Hermoine Herring aka Louise
Our new BFF Louise is one of those people who is so on top of their game, they don't even realize it. While everyone's rocking the skinny coloured denims, Louise rocks up in pleated plisse engineering trousers like it ain't no thang. When we were in London, she deftly smuggled use into the Lily Allen for New Look launch party, complete with unlimited mojitos and live performance! How perfect considering we would never pay money, let alone be sober to see Lily (who admittedly was rather charming.)


Lily in the flesh.

Helvetica
Helevetica is the original quilted Chanel handbag of typefaces that got fucked over when the cheap, mass-produced Old Navy of a typeface, Arial, came along.
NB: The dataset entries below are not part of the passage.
/-- Stores the outcome of a read of head `h` and applies it (R178, R219, R222). -/
def headStatus (h fault : Nat) (s : State) : State :=
  let w := (if fault = 0 then 0x8000 else 0) + 0x4000 + fault
  tset 0x50 (1024 + h) (word w) s

/-- A head's channels have their wait counts set to 0 (R238). -/
def clearWaits (s0 : State) (h : Nat) (s : State) : State :=
  { s with hc.nozzles := s.hc.nozzles.map (fun z =>
      if headFirst s0 h ≤ z.channel / 8 ∧ z.channel / 8 < headFirst s0 h + headGroups s0 h then
        { z with wait := 0 } else z) }

/-- Changes the read of head `h`. -/
def setRead (h : Nat) (f : HeadRead → HeadRead) (s : State) : State :=
  { s with hc.reads := modifyNth f s.hc.reads h }

/-- Gives bus `b`, when no read is in progress on it, to the waiting head with the lowest index (R219). -/
def pumpBus (b : Nat) (s : State) : State :=
  let waits (h : Nat) : Bool := headBus s h == b && (s.hc.reads.getD h {}).busy
  if (List.range 32).any (fun h => waits h && (s.hc.reads.getD h {}).active) then s
  else match (List.range 32).find? waits with
    | some h => setRead h (fun r => { r with active := true }) s
    | none => s

/-- The four buses, which run in parallel (R219). -/
def pumpBuses (s : State) : State := (List.range 4).foldl (fun st b => pumpBus b st) s

/-- CURVEBAD for the groups of head `h` of which a read, since the state `s0`, has changed a rank (R178). -/
def curveBadCheck (s0 : State) (h : Nat) (s : State) : State :=
  ((List.range (headGroups s h)).map (fun i => headFirst s h + i)).foldl (fun st g =>
    if rankBad s g && (grUsed s g).any (fun c => rankOf s c != rankOf s0 c) then
      recErr 0x06 6 (jetFlag g (fun j => { j with curvebad := true }) st) else st) s

/-- What the device writes into head `h` after a read (R238): the offset 0x0040, SDLY and SLEN of the head's first group
(log entry 159), and 0x5A. -/
def senseWrite (s : State) (h : Nat) : List Byte :=
  [0x00, 0x40] ++ bytesBE 2 (tnat s 0x59 (8 * headFirst s h + 1))
    ++ [BitVec.ofNat 8 (bits (tnat s 0x59 (8 * headFirst s h)) 6 0), 0x5A]

/-- A read of head `h` has delivered its 64 bytes (R219 steps 4 and 5). -/
def headComplete (h : Nat) (bs : List Byte) (s : State) : State :=
  let fault := recordFault s h bs
  let s1 := headStatus h fault (tsetRun 0x50 (32 * h) (packWords bs)
    (pumpBuses (setRead h (fun _ => { sent := senseWrite s h }) s)))
  let s2 := if fault = 0 then s1 else hcErrLees 2 [h, fault] s1
  headidUpdate (curveBadCheck s h (clearWaits s h s2))

/-- A read attempt of head `h` has failed: a retry 1 ms later, up to three, then failure (R219). -/
def headAttemptFails (h : Nat) (s : State) : State :=
  let r := s.hc.reads.getD h {}
  if r.tries < 3 then
    setRead h (fun r => { r with tries := r.tries + 1, retryAt := some (s.tk + msTk 1) }) s
  else headidUpdate (hcErr 1 (headStatus h 1 (pumpBuses (setRead h (fun r => { sent := r.sent }) s))))

/-- Starts reading the enabled heads of a list; a head whose read waits or is in progress keeps it (R219). -/
def startReads (hs : List Nat) (s : State) : State :=
  headidUpdate (pumpBuses (hs.foldl (fun st h =>
    if headEn s h then setRead h (fun r => { r with busy := true }) st else st) s))

/-- The stored records are checked again against the channel configuration, without bus access (R222). -/
def recheckHeads (s : State) : State :=
  headidUpdate ((List.range 32).foldl (fun st h =>
    let w := tnat s 0x50 (1024 + h)
    if headEn s h && bit w 14 && w % 16 != 1 then
      headStatus h (recordFault s h (unpackWords (twords s 0x50 (32 * h) 32))) st
    else st) s)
Which is why we are looking forward to seeing Helvetica, a new documentary.



The Nordic Bakery
Lush, lush, lush cinnamon buns. Thank you to Swedish friends Sarah and Yoyo for the recommendation. The bakery's website (!) describes it perfectly "...uncompromising simplicity, craft, and use of natural materials or ingredients." Bonus, the bakery itself is beautifully designed, nach.



Straw visors





Unlike most fashion accessories these days, straw visors are actually useful. They block pesky sun rays, minimize the glare on a shiny face, and if paired with giant sunglasses you might get mistaken for a celebrity or an old Chinese lady -- surely either is a sign you've achieved the height of fashion.


Girl Talk quits his day job
"This is my last week of work. I never told my co-workers about my music life. It's hard to believe that they didn't find out about it by now, especially with coverage in newspapers that are delivered to their houses... "
read more from Girl Talk's blog about quitting his day job
listen to his music



Clip-on earrings

The natural successor to the now dead chandelier earrings. It's all about chunky, graphic, bejewelled shapes that would be otherwise too heavy for pierced earrings. Besides, clip-ons keep the lobes from stretching out - eeew.







Paris Hilton
aka Going Down


The maxi dress


We are baffled as to why this has been proclaimed the "it dress" of summer. Have you actually tried a maxi dress on? It makes fat people look pregnant, short people look like urchin midgets, and that much fabric on a tall person is just cruel. We'd rather wear a burlap sack. At least it won't get caught in the train door.



Lense-less eyewear

What are you, on the guestlist to BoomBox?



House of Holland

It was not too long ago when we praised Henry Holland for his fluorescent slogan t-shirts in issue two. A lot has happened since then -- wait -- actually not much has happened at all, we are just incredibly bored with him.